The RAM is rated for DDR2-667 which is PC2-5300. JEDEC only standards DDR2 RAM up to DDR2-533. Every other module is not to any standard and anything should be treated as such. The reason I say this is because these modules are running 2.2v! TWO POINT TWO VOLTS. The standard voltage for DDR2 is 1.8v. The problem with using RAM that requires this voltage is that many boards may not be able to handle it. I have seen many Intel produced boards that refuse to work with RAM that requires higher voltages than 1.8v. Be very careful when buying RAM that is over 1.8v. Make sure your board can pump its voltage up.


This does not change the fact that many boards that can even support the voltage will just not work correctly.
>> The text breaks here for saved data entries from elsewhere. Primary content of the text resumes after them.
-- ==== Sys2Proof/Proofs/ProfileLoad.lean ====
section
/-! PROOF. PROFILE_LOAD_COMPLETE (O17): the working profile, the entry to WARMUP, and the second line after a reset. -/

namespace Sys2Proof.Proofs

open Sys2Proof Sys2Proof.Machine Sys2Proof.Safety Sys2Proof.Laws

/-! ### Reports that are told -/

/-- Between `s` and `t` flags were set and no line was begun: the pending reports only grow, none twice (R187). -/
structure Told (s t : State) : Prop where
  tx      : t.llk.tx = s.llk.tx
  answers : t.llk.answers = s.llk.answers
  opening : t.llk.opening = s.llk.opening
  reports : s.llk.reports <+: t.llk.reports
  once    : s.llk.reports.Nodup → t.llk.reports.Nodup

theorem Told.of_llk {s t : State} (h : t.llk = s.llk) : Told s t := by
  constructor <;> rw [h]
  exact id

theorem Told.trans {s t u : State} (h : Told s t) (k : Told t u) : Told s u :=
  ⟨k.tx.trans h.tx, k.answers.trans h.answers, k.opening.trans h.opening, h.reports.trans k.reports, fun hn => k.once (h.once hn)⟩

theorem setFlag_told (k : Kind) (d : Detail) (s : State) : Told s (setFlag k d s) := by
  unfold setFlag
  refine ⟨rfl, rfl, rfl, ?_, fun hn => ?_⟩ <;> dsimp only <;> split
  next => exact List.prefix_rfl
  next => exact List.prefix_append _ _
  next => exact hn
  next hk =>
    rw [Bool.or_eq_true, not_or, List.contains_iff_mem] at hk
    exact List.nodup_append.2 ⟨hn, List.nodup_singleton k, fun x hx y hy hxy => hk.2 (List.mem_singleton.1 hy ▸ hxy ▸ hx)⟩

/-- An unmasked flag that is set has its report pending (R187). -/
theorem setFlag_pending {k : Kind} (d : Detail) {s : State} (hm : (s.llk.flags.get k).masked = false) :
    k ∈ (setFlag k d s).llk.reports := by
  unfold setFlag
  dsimp only
  split
  next hk => simpa [hm] using hk
  next => simp

theorem judgeHold_told (b : Bool) (s : State) : Told s (judgeHold b s) := by
  unfold judgeHold
  split
  next => exact .of_llk rfl
  next =>
    split
    next => exact (Told.of_llk (s := s) (t := countCrossing s) rfl).trans (setFlag_told .feedHold _ _)
    next => exact setFlag_told .feedHold _ s

theorem pickAvailable_reply {r : Reply} {rest : List Item} {s : State} (h : s.llk.answers = .answered r :: rest) :
    pickAvailable s = begin' (.reply r) s := by
  simp only [pickAvailable, h]

theorem pickAvailable_report {k : Kind} {rest : List Kind} {s : State} (h : ¬ ∃ r rest, s.llk.answers = .answered r :: rest)
    (hk : s.llk.reports = k :: rest) :
    pickAvailable s = begin' (.report k (s.llk.flags.get k).detail) { s with llk := { s.llk with reports := rest } } := by
  unfold pickAvailable
  split
  next r rest' hr => exact absurd ⟨r, rest', hr⟩ h
  next hk' _ => rw [hk] at hk'; cases hk'; rfl
  all_goals simp_all

/-! ### Repeat timers stopped (R187) -/

/-- Repeat timers stopped where `z` says so. -/
def timersStoppedIf (z : Bool) (s : State) : State :=
  if z then timersStopped s else s

theorem stopRepeats_eq (s : State) : stopRepeats s = timersStoppedIf (decide (s.pfs.profile.eventRepeat = 0)) s := by
  unfold stopRepeats timersStoppedIf
  by_cases h : s.pfs.profile.eventRepeat = 0 <;> simp [h, timersStopped]

section
variable {z : Bool} {s t : State}

theorem timersStoppedIf_llk (z : Bool) (s : State) :
    timersStoppedIf z s = { s with llk := (timersStoppedIf z s).llk } := by
  unfold timersStoppedIf
  split <;> rfl

theorem timersStoppedIf_told (z : Bool) (s : State) : Told s (timersStoppedIf z s) := by
  unfold timersStoppedIf
  split
  · exact ⟨rfl, rfl, rfl, List.prefix_rfl, id⟩
  · exact .of_llk rfl

/-- The flags with the repeat timers stopped (R187). -/
theorem timersStoppedIf_flag (z : Bool) (s : State) (k : Kind) : (timersStoppedIf z s).llk.flags.get k =
    { s.llk.flags.get k with repeating := if z then none else (s.llk.flags.get k).repeating } := by
  unfold timersStoppedIf
  cases z
  · rfl
  · exact PerKind.get_map _ _ _

theorem flagSet_stopped {k : Kind} {d : Detail} (h : FlagSet k d s t) : FlagSet k d (timersStoppedIf z s) (timersStoppedIf z t) := by
  unfold FlagSet at h ⊢
  rw [timersStoppedIf_flag, timersStoppedIf_flag, h]

theorem linkKept_stopped {ks : List Kind} (h : LinkKept ks s t) : LinkKept ks (timersStoppedIf z s) (timersStoppedIf z t) := by
  cases z
  · exact h
  · refine ⟨?_, fun k hk => ?_, h.reports, h.sending, h.opening⟩
    · exact congrArg (fun l : Llk => { l with flags := (timersStoppedIf true t).llk.flags }) h.rest
    · rw [timersStoppedIf_flag, timersStoppedIf_flag, h.flags k hk]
The good thing about Crucial is that there are multiple SPD values for each speed setting. Hopefully, one of them can be used at a low enough voltage so you can set the voltage higher for the rated spec. You would really think that RAM running at 2.2v would have tight timings. This is not the case when looking at the SPD values. The SPD values are set for 5-3-3-15. The RAM is rated for 3-3-3-12. Allowing the RAM to run at relaxed timings also gave it the ability to boot up at 1.8v. The RAM was unstable at this voltage, though. Since I was able to get into the BIOS and change the voltage, this is not a big deal. Make sure that you set the RAM to run at the higher and tighter timings. AMD platforms will thank you.